EXERCISE BRIEF:
Find every line in the data that contains the word "order". Return each of those lines.

── MATERIAL FOR THE TASK

/-- The instructions that use a draw (00_scope.md R11). -/
def Instr.drawsValues : Instr → Bool
  | .adcAImm _ | .adcAIndX | .adcADp _ | .adcADpX _ | .adcAAbs _ | .adcAAbsX _ | .adcAAbsY _ | .adcAIdxInd _
  | .adcAIndIdx _ | .adcIndXIndY | .adcDpDp _ _ | .adcDpImm _ _ | .addw _ | .subw _ | .div | .clrv => true
  | .movAImm _ | .movAIndX | .movAIndXInc | .movADp _ | .movADpX _ | .movAAbs _ | .movAAbsX _ | .movAAbsY _
  | .movAIdxInd _ | .movAIndIdx _ | .movXImm _ | .movXDp _ | .movXDpY _ | .movXAbs _ | .movYImm _ | .movYDp _
  | .movYDpX _ | .movYAbs _ | .movIndXA | .movIndXIncA | .movDpA _ | .movDpXA _ | .movAbsA _ | .movAbsXA _
  | .movAbsYA _ | .movIdxIndA _ | .movIndIdxA _ | .movDpX _ | .movDpYX _ | .movAbsX _ | .movDpY _ | .movDpXY _
  | .movAbsY _ | .movAX | .movAY | .movXA | .movYA | .movXSp | .movSpX | .movDpDp _ _ | .movDpImm _ _
  | .movwYADp _ | .movwDpYA _ | .xcn | .pushA | .pushX | .pushY | .pushPsw | .popA | .popX | .popY | .popPsw
  | .orAImm _ | .orAIndX | .orADp _ | .orADpX _ | .orAAbs _ | .orAAbsX _ | .orAAbsY _ | .orAIdxInd _
  | .orAIndIdx _ | .orIndXIndY | .orDpDp _ _ | .orDpImm _ _ | .andAImm _ | .andAIndX | .andADp _ | .andADpX _
  | .andAAbs _ | .andAAbsX _ | .andAAbsY _ | .andAIdxInd _ | .andAIndIdx _ | .andIndXIndY | .andDpDp _ _
  | .andDpImm _ _ | .eorAImm _ | .eorAIndX | .eorADp _ | .eorADpX _ | .eorAAbs _ | .eorAAbsX _ | .eorAAbsY _
  | .eorAIdxInd _ | .eorAIndIdx _ | .eorIndXIndY | .eorDpDp _ _ | .eorDpImm _ _ | .cmpAImm _ | .cmpAIndX
  | .cmpADp _ | .cmpADpX _ | .cmpAAbs _ | .cmpAAbsX _ | .cmpAAbsY _ | .cmpAIdxInd _ | .cmpAIndIdx _
  | .cmpIndXIndY | .cmpDpDp _ _ | .cmpDpImm _ _ | .sbcAImm _ | .sbcAIndX | .sbcADp _ | .sbcADpX _ | .sbcAAbs _
  | .sbcAAbsX _ | .sbcAAbsY _ | .sbcAIdxInd _ | .sbcAIndIdx _ | .sbcIndXIndY | .sbcDpDp _ _ | .sbcDpImm _ _
  | .cmpXImm _ | .cmpXDp _ | .cmpXAbs _ | .cmpYImm _ | .cmpYDp _ | .cmpYAbs _ | .mul | .cmpw _ | .aslA
  | .aslDp _ | .aslDpX _ | .aslAbs _ | .lsrA | .lsrDp _ | .lsrDpX _ | .lsrAbs _ | .rolA | .rolDp _ | .rolDpX _
  | .rolAbs _ | .rorA | .rorDp _ | .rorDpX _ | .rorAbs _ | .set1 _ _ | .clr1 _ _ | .bbs _ _ _ | .bbc _ _ _
  | .tset1 _ | .tclr1 _ | .or1 _ _ | .or1Not _ _ | .and1 _ _ | .and1Not _ _ | .eor1 _ _ | .mov1CMem _ _
  | .mov1MemC _ _ | .not1 _ _ | .bpl _ | .bmi _ | .bvc _ | .bvs _ | .bcc _ | .bcs _ | .bne _ | .beq _ | .bra _
  | .call _ | .ret | .jmpAbs _ | .jmpIdxInd _ | .dbnzY _ | .dbnzDp _ _ | .cbneDp _ _ | .cbneDpX _ _ | .tcall _
  | .pcall _ | .reti | .clrp | .setp | .clrc | .setc | .notc | .ei | .di | .nop | .sleep | .stop | .brk | .daa
  | .das | .incA | .incX | .incY | .incDp _ | .incDpX _ | .incAbs _ | .decA | .decX | .decY | .decDp _
  | .decDpX _ | .decAbs _ | .incw _ | .decw _ => false

/-! ### Where an instruction stores and what it reads -/

end Sys2Proof

namespace Sys2Proof.Machine

/-- The two bytes of the direct-page word at `o` (20_memory.md R41). -/
def State.dpWordAddrs (s : State) (o : Byte) : List Addr := [s.dp o, s.dphi o]

/-- The stack bytes that `n` pushes store to, in their order (R42). -/
def State.pushAddrs (s : State) : Nat → List Addr
  | 0 => []
  | n + 1 => s.pushAddrs n ++ [stackAddr (s.sp - BitVec.ofNat 8 n)]

/-- The stack bytes that `n` pops read, in their order (R43). -/
def State.popAddrs (s : State) : Nat → List Addr
  | 0 => []
  | n + 1 => s.popAddrs n ++ [stackAddr (s.sp + 1 + BitVec.ofNat 8 n)]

────

ANSWER BOX:
/-- The stack bytes that `n` pushes store to, in their order (R42). -/
/-- The stack bytes that `n` pops read, in their order (R43). -/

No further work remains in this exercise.